Ed was thinking of Ida Tarbell’s famous book, The History of the Standard Oil Company, published 15 years earlier; a highly detailed exposè of John D. Rockefeller’s unethical business practices that had damaged many small companies, including that of her father, in the nascent oil business of Western Pennsylvania. Junior Rockefeller’s father, the founder of the Standard Oil Company, had called her “that poisonous woman.”
“President Wilson likes her,” said Peggy, “two years ago he appointed her to the Women’s Commission of the Council on National Defense and recently as a delegate to his Industrial Conference.”
“So why is she sitting with Rockefeller?”

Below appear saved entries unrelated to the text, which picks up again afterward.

-- ==== Sys2Proof/Laws/PerInstr.lean ====
section
/-! SUPPORT. For every command: a well-formed command names a well-formed function as the one it is confined to. -/
namespace Sys2Proof.Laws.Naming
open Sys2Proof.Machine

/-- The function that a well-formed command is confined to is a function of the device (R278). -/
def Statement (i : Instr) : Prop := i.wf = true → ∀ f, onlyFunction i = some f → f.wf = true

/-- A command confined to no function. -/
theorem of_none {i : Instr} (h : onlyFunction i = none) : Statement i := by
  intro _ f e
  rw [h] at e
  cases e

/-- A command that names its function. -/
theorem of_some {i : Instr} {f : Func} (h : onlyFunction i = some f) (w : i.wf = true → f.wf = true) :
    Statement i := by
  intro a g e
  rw [h] at e
  cases e
  exact w a

/-- A command confined to its tag's function. -/
theorem of_tag {i : Instr} {t : Tag} (h : onlyFunction i = onlyFunction.fnOfTag t) (w : i.wf = true → t.wf = true) :
    Statement i := by
  intro a f e
  have k := w a
  rw [h] at e
  obtain ⟨src, q, c⟩ := t
  cases src with
  | mgt => cases e
  | fn g => cases e; exact (Bool.and_eq_true _ _ ▸ k).1
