-- ==== Sys2Proof/Laws/State.lean ====
section
/-! SUPPORT. The named updates of the state: for each, what every field of the state is afterwards. A proof rewrites with
these instead of unfolding a record update. -/
namespace Sys2Proof.Machine

/-! ## `emit` -/

@[simp] theorem emit_pwr (o : Output) (s : State) : (emit o s).pwr = s.pwr := rfl
@[simp] theorem emit_fuses (o : Output) (s : State) : (emit o s).fuses = s.fuses := rfl
@[simp] theorem emit_boot (o : Output) (s : State) : (emit o s).boot = s.boot := rfl
@[simp] theorem emit_vault (o : Output) (s : State) : (emit o s).vault = s.vault := rfl
@[simp] theorem emit_rcv (o : Output) (s : State) : (emit o s).rcv = s.rcv := rfl
@[simp] theorem emit_nor (o : Output) (s : State) : (emit o s).nor = s.nor := rfl
@[simp] theorem emit_cfg (o : Output) (s : State) : (emit o s).cfg = s.cfg := rfl
@[simp] theorem emit_trust (o : Output) (s : State) : (emit o s).trust = s.trust := rfl
@[simp] theorem emit_evr (o : Output) (s : State) : (emit o s).evr = s.evr := rfl
@[simp] theorem emit_upd (o : Output) (s : State) : (emit o s).upd = s.upd := rfl
@[simp] theorem emit_port0 (o : Output) (s : State) : (emit o s).port0 = s.port0 := rfl
@[simp] theorem emit_port1 (o : Output) (s : State) : (emit o s).port1 = s.port1 := rfl
@[simp] theorem emit_ctoMs (o : Output) (s : State) : (emit o s).ctoMs = s.ctoMs := rfl
@[simp] theorem emit_ctoBad (o : Output) (s : State) : (emit o s).ctoBad = s.ctoBad := rfl
@[simp] theorem emit_ctoOverride (o : Output) (s : State) : (emit o s).ctoOverride = s.ctoOverride := rfl
@[simp] theorem emit_bmlRid (o : Output) (s : State) : (emit o s).bmlRid = s.bmlRid := rfl
@[simp] theorem emit_bmlPort (o : Output) (s : State) : (emit o s).bmlPort = s.bmlPort := rfl
@[simp] theorem emit_bmlCount (o : Output) (s : State) : (emit o s).bmlCount = s.bmlCount := rfl
@[simp] theorem emit_timeouts (o : Output) (s : State) : (emit o s).timeouts = s.timeouts := rfl
@[simp] theorem emit_unexpected (o : Output) (s : State) : (emit o s).unexpected = s.unexpected := rfl
@[simp] theorem emit_fns (o : Output) (s : State) : (emit o s).fns = s.fns := rfl
@[simp] theorem emit_nvm (o : Output) (s : State) : (emit o s).nvm = s.nvm := rfl
@[simp] theorem emit_tab (o : Output) (s : State) : (emit o s).tab = s.tab := rfl
@[simp] theorem emit_media (o : Output) (s : State) : (emit o s).media = s.media := rfl
@[simp] theorem emit_ftl (o : Output) (s : State) : (emit o s).ftl = s.ftl := rfl
@[simp] theorem emit_flash (o : Output) (s : State) : (emit o s).flash = s.flash := rfl
@[simp] theorem emit_arm (o : Output) (s : State) : (emit o s).arm = s.arm := rfl
@[simp] theorem emit_hold (o : Output) (s : State) : (emit o s).hold = s.hold := rfl
@[simp] theorem emit_mqt (o : Output) (s : State) : (emit o s).mqt = s.mqt := rfl
@[simp] theorem emit_mgt (o : Output) (s : State) : (emit o s).mgt = s.mgt := rfl
@[simp] theorem emit_ksc (o : Output) (s : State) : (emit o s).ksc = s.ksc := rfl
@[simp] theorem emit_evs0 (o : Output) (s : State) : (emit o s).evs0 = s.evs0 := rfl
@[simp] theorem emit_evs1 (o : Output) (s : State) : (emit o s).evs1 = s.evs1 := rfl
@[simp] theorem emit_latch (o : Output) (s : State) : (emit o s).latch = s.latch := rfl
@[simp] theorem emit_free (o : Output) (s : State) : (emit o s).free = s.free := rfl
@[simp] theorem emit_out (o : Output) (s : State) : (emit o s).out = s.out ++ [o] := rfl
@[simp] theorem emit_pending (o : Output) (s : State) : (emit o s).pending = s.pending := rfl
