/-- Physical function 0 of port 0. -/
def f0 : Func := ⟨.p0, 0⟩
/-- Its first virtual function. -/
def v1 : Func := ⟨.p0, 1⟩
/-- A command of the path that names controller 1. -/
def t0 : Tag := ⟨.mgt, 0, 1⟩
/-- An admin command in flight. -/
def ta : Tag := ⟨.fn f0, 0, 7⟩
/-- An I/O command in flight. -/
def ti : Tag := ⟨.fn f0, 1, 9⟩
/-- An admin command of the virtual function. -/
def tv : Tag := ⟨.fn v1, 0, 7⟩
/-- Both signature components verify. -/
def dv : DualVerdict := ⟨true, true⟩
/-- A flush that goes well. -/
def fr : FlushResult := ⟨5, true, true, true⟩
/-- An admin submission queue. -/
def sq0 : Sq := ⟨0, 8, 0, 0, 0, 0, 1, .plain, 0⟩
/-- An I/O submission queue with one entry waiting. -/
def sq1 : Sq := ⟨1, 8, 0, 1, 0, 0, 1, .plain, 0⟩
/-- The admin completion queue. -/
def cq0 : Cq := ⟨0, 8, 0, 0, true, 0, 0, 0, [], 0⟩
/-- An I/O completion queue. -/
def cq1 : Cq := ⟨1, 8, 0, 1, true, 0, 0, 0, [], 0⟩
/-- The admin command `ta`. -/
def ea : Inflight := ⟨0, 7, 0, 0, none, .fetched⟩
/-- The I/O command `ti`. -/
def ei : Inflight := ⟨1, 9, 1, 1, none, .fetched⟩
/-- An enabled controller with both commands in flight. -/
def ctrl0 : Ctrl := { Ctrl.reset with
  cc := 0x00460001, en := true, rdy := true, sqs := [sq0, sq1], cqs := [cq0, cq1], inflight := [ea, ei] }
/-- A physical function on the bus. -/
def fn0 : Fn := { Fn.reset with
  cfg := { CfgSpace.reset with memSpace := true, bme := true, vfEn := true, vfMse := true, numVfs := 4 }, ctrl := ctrl0 }
/-- A virtual function online. -/
def fnv : Fn := { Fn.reset with
  cfg := { CfgSpace.reset with bme := true }, vq := 2, vi := 1, online := true,
  ctrl := { Ctrl.reset with
    cc := 0x00460001, en := true, rdy := true, sqs := [sq0, sq1], cqs := [cq0, cq1], inflight := [ea, ei] } }
/-- A virtual function online with its controller disabled. -/
def fnw : Fn := { fnv with ctrl := Ctrl.reset, cfg := { fnv.cfg with msixEn := true } }
/-- A namespace of 1,024 blocks. -/
def ns1 : Ns := ⟨0, 1024, 1024, 1, 0, false, [1], .active, none, Rsv.none, 0, 0, none⟩
/-- The rails are up and nothing is booted. -/
def rel : State := { State.reset with pwr.phase := .released }
/-- A configuration record within its limits. -/
def conf0 : ConfRec := ⟨8000, 900, 20000, 1000, 50000, 0, 0, 1000, 6, 70, 40, 8, 250, 300, 30⟩
/-- A device that is up: one controller, one virtual function, one namespace, the bank held, room for dirty data. -/
def up : State := { rel with
  boot.phase := .firmware, boot.cfgBuilt := true, hold.restarted := true, hold.restartDone := true,
  hold.chg := .holding, hold.dumpCapMib := 4096, arm.eLimit := 1000, hold.confInForce := some conf0,
  trust.rng := .healthy, evr.placed := true, fns := [(1, fn0), (3, fnv)], tab.nss := [(1, ns1)] }
/-- Recovery is presented. -/
def rcv : State := { rel with boot.phase := .recovery }
/-- Recovery with a session of the path. -/
def rcvOpen : State := { rcv with rcv.session := some .mgt }
/-- A die page program under way in bank 0. -/
def prog : NorOp := .program 0x3000000 (List.replicate 32 0) []
/-- Static fuses with one vendor root. -/
def fuses0 : StaticFuses := ⟨[5], 0, 0, 0, 0⟩
/-- What an attempt senses over the array of a fresh device where nothing differs. -/
def plain0 : StaticFuses := sensed State.reset.fuses.array ⟨[], 0, 0, 0, 0⟩
/-- Bits sensed so that the digest matches. -/
def flips0 : StaticFuses := ⟨[], 0, 0, 0, sha (staticBytes plain0)⟩
/-- Bits sensed so that the digest does not match. -/
def flipsBad : StaticFuses := ⟨[], 0, 0, 0, sha (staticBytes plain0) + 1⟩
/-- A signature that verifies, of a context and a key. -/
def sigAns (ctx : W32) (key : Digest) : SigAnswer := ⟨⟨0x53445A54, 1, ctx, key⟩, dv⟩
/-- An image that verifies. -/
def img : ImageEnv := ⟨dv, dv, []⟩
/-- What Plinth finds. -/
def bootEnv : BootEnv := ⟨true, false, 0, img, img, img, true, true, false, false, 500⟩
/-- Clean media. -/
def env0 : MediaEnv := MediaEnv.clean
/-- One block from block 0 of namespace 1. -/
def io0 : Io := ⟨1, 0, 0, []⟩
/-- One block beyond the namespace. -/
def ioFar : Io := ⟨1, 1024, 0, []⟩
/-- An SPDM session key of a stream. -/
def ide0 : IdeKeyRef := ⟨0, false, .pr, true⟩
/-- The owner record in a state. -/
def owned (n : W8) (s : State) : State := storeRecord (.owner ⟨n, false, 0, List.replicate 2064 0⟩) true s
/-- `up` with the nonce 0 outstanding for PF0 and an owner state. -/
def ownerUp (n : W8) : State := owned n { up with trust.noncePf0 := some 0 }
/-- The digest of the all-zero key. -/
def key0 : Digest := keyDigest (List.replicate 2064 0)
/-- The head of an authorisation for an action. -/
def authHd (code : Nat) : Bytes := leBytes 4 0x414F5A54 ++ leBytes 2 1 ++ leBytes 2 code
/-- The head of its signature, by a key. -/
def authSig (key : Digest) : Bytes := leBytes 4 0x53445A54 ++ leBytes 4 1 ++ leBytes 4 5 ++ digestBytes key
/-- An authorisation signed by the all-zero key. -/
def authBytes (code : Nat) : Bytes := authHd code ++ List.replicate 184 0 ++ authSig key0
/-- An authorisation that carries the all-zero key. -/
def authKey (code : Nat) : Bytes := authHd code ++ List.replicate 136 0 ++ digestBytes key0 ++ authSig key0
/-- An authorisation to clear a target. -/
def authClear (target : Bytes) : Bytes := authHd 0x11 ++ List.replicate 88 0 ++ target ++ List.replicate 48 0 ++ authSig key0
/-- An event record. -/
def rec0 : EvrRec := ⟨0x0005, 0, 1, 0, 0, 0, []⟩
/-- A ledger with one record on the die. -/
def led0 : EvrLedger := { EvrLedger.fresh 40 with sectors := [⟨0, [rec0], false⟩], lastSeq := 1 }
/-- A DOE instance with a session up and one about to finish. -/
def spdm0 : Spdm := { Spdm.reset with
  version := true, caps := true, algs := true, kex := true, sessions := [⟨1, true, [], 0, 0, 0⟩, ⟨2, false, [], 0, 0, 0⟩], chunk := some (3, 0, [], 0) }
/-- `up` with that instance on port 0. -/
def spdmUp0 : State := { up with trust.spdmDoe0 := spdm0, trust.ide0 := ⟨[(ide0, 0)], [ide0], [(0, .secure)]⟩ }
/-- An open round of an export. -/
def sess0 : MqSess :=
  ⟨0, false, .p0, 1, .openRound, false, 0, 0, 1, [], [], [], 0, 0, 0, none, true, 0, [], 0, 0, 0, 0, 0, [1], [], [], 0⟩
/-- An import that receives. -/
def imp0 : MqSess := { sess0 with imp := true, state := .receiving, stage := 4, nss := [] }
/-- `up` with the export. -/
def exUp : State := { up with mqt.sess := [sess0] }
/-- `up` with the import. -/
def imUp : State := { up with mqt.sess := [imp0] }
/-- A port trained. -/
def port0 : Port := { Port.reset with up := true, rate := 6, width := 16, flit := true, trained := true }
/-- A line of the cache. -/
def line0 : Line := ⟨.dirty, ⟨1, []⟩⟩
/-- An open G0 band of group 0 on channel 0. -/
def band0 : Band := ⟨0, 0, [0], [(0, [0])], 0, false, 0, false⟩
/-- A closed native band of group 0. -/
def bandC : Band := ⟨0, 3, [0], [(0, [0])], 4, true, 1, false⟩
/-- A row under way in band 0. -/
def row0 : Row := ⟨0, 0, 0, [(iuKey 1 0, 0, ⟨1, []⟩)], none, 1, 0, none, [], false⟩
/-- A die's tables. -/
def dtab0 : DieTab := { DieTab.reset with scanned := true, planes := 1, blocks := 16, pages := 64, topMode := 3 }
/-- Group 0 in use with an open band, a dirty line and a die. -/
def grp0 : State := { up with
  tab.groups := [(0, { Grp.reset with state := .normal, n := 1 })], tab.bands := [(0, band0)],
  tab.dies := [(0, dtab0)], ftl.cache := [(iuKey 1 0, line0)] }
/-- A die operation. -/
def rd0 : DieOp := ⟨.hostRead, 0, 0, 0, .other, []⟩
/-- A program on a die. -/
def pg0 : DieOp := ⟨.program, 0, 0, 0, .other, []⟩
/-- A program that runs. -/
def run0 : RunOp := ⟨pg0, 0, 0⟩
/-- Channel 0 online with one die. -/
def die0 (x : Die) : State := { up with
  flash.chans := [(0, { Chan.reset with state := .online, accepted := [0] })],
  flash.dies := [(0, { x with state := .online })], tab.dies := [(0, dtab0)] }
/-- A probe that answers. -/
def probe0 : DieProbe := ⟨0, true, true, true, 1, 16, 64, 16384, 2048, 3, [], false⟩
/-- A slot of the Armature in use. -/
def slot0 (n : Nat) : ArmSlot := { ArmSlot.start ArmCfg.disabled n with mode := .normal }
/-- `up` with slot 5 in use. -/
def armUp : State := { up with arm.slots := [(5, slot0 5)] }
/-- Measurements without a fault. -/
def meas0 : Meas := ⟨300, 20000, 20000, 0, []⟩
/-- The bytes of `conf0` as software stages them. -/
def conf0Bytes : Bytes := List.replicate 8 0 ++ leBytes 4 8000 ++ leBytes 2 900 ++ leBytes 2 20000 ++ leBytes 4 1000 ++
  leBytes 4 50000 ++ leBytes 4 0 ++ leBytes 2 1000 ++ leBytes 4 0x08284606 ++ leBytes 2 250 ++ leBytes 2 300 ++
  leBytes 2 30
/-- A packet that the endpoint accepts. -/
def pkt0 : MctpPkt := ⟨true, true, true, 0, 0, .nvmeMi, 64, []⟩
/-- A slot configuration that is all zero, with its check. -/
def armBytes : Bytes := List.replicate 252 0 ++ leBytes 4 (crc32c (List.replicate 252 0)).toNat
/-- A slot configuration that slot 5 takes, without its check. -/
def armBody : Bytes := [33, 0, 0, 0] ++ leBytes 4 1000 ++ [1, 0, 0, 0] ++ List.replicate 4 0 ++ leBytes 4 1 ++
  List.replicate 232 0
/-- A slot configuration that slot 5 takes. -/
def armGood : Bytes := armBody ++ leBytes 4 (crc32c armBody).toNat
/-- A slot configuration whose check is wrong. -/
def armBad : Bytes := List.replicate 252 0 ++ leBytes 4 (crc32c (List.replicate 252 0) + 1).toNat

“This is not the same Rockefeller,” Peggy answered. “This is the son of the founder, he’s a different animal – he doesn’t have to worry about making money, his job is figuring out the best way to spend it. Rockefeller Senior was not only a shrewd, if unethical, businessman, he also understood the capitalistic system as well as anyone alive – the bottom line is you invest your money well and live off the interest. The British aristocracy could not exist without this system; Rockefeller took note and formed the Rockefeller Foundation, the Institute for Medical Research, the General Education Board, and probably a few others nobody knows about.
Ida Tarbell exposed Senior’s shady methods, but she also took note of his impeccable organizational skills, and she clearly doesn’t blame Junior for the sins of his father.”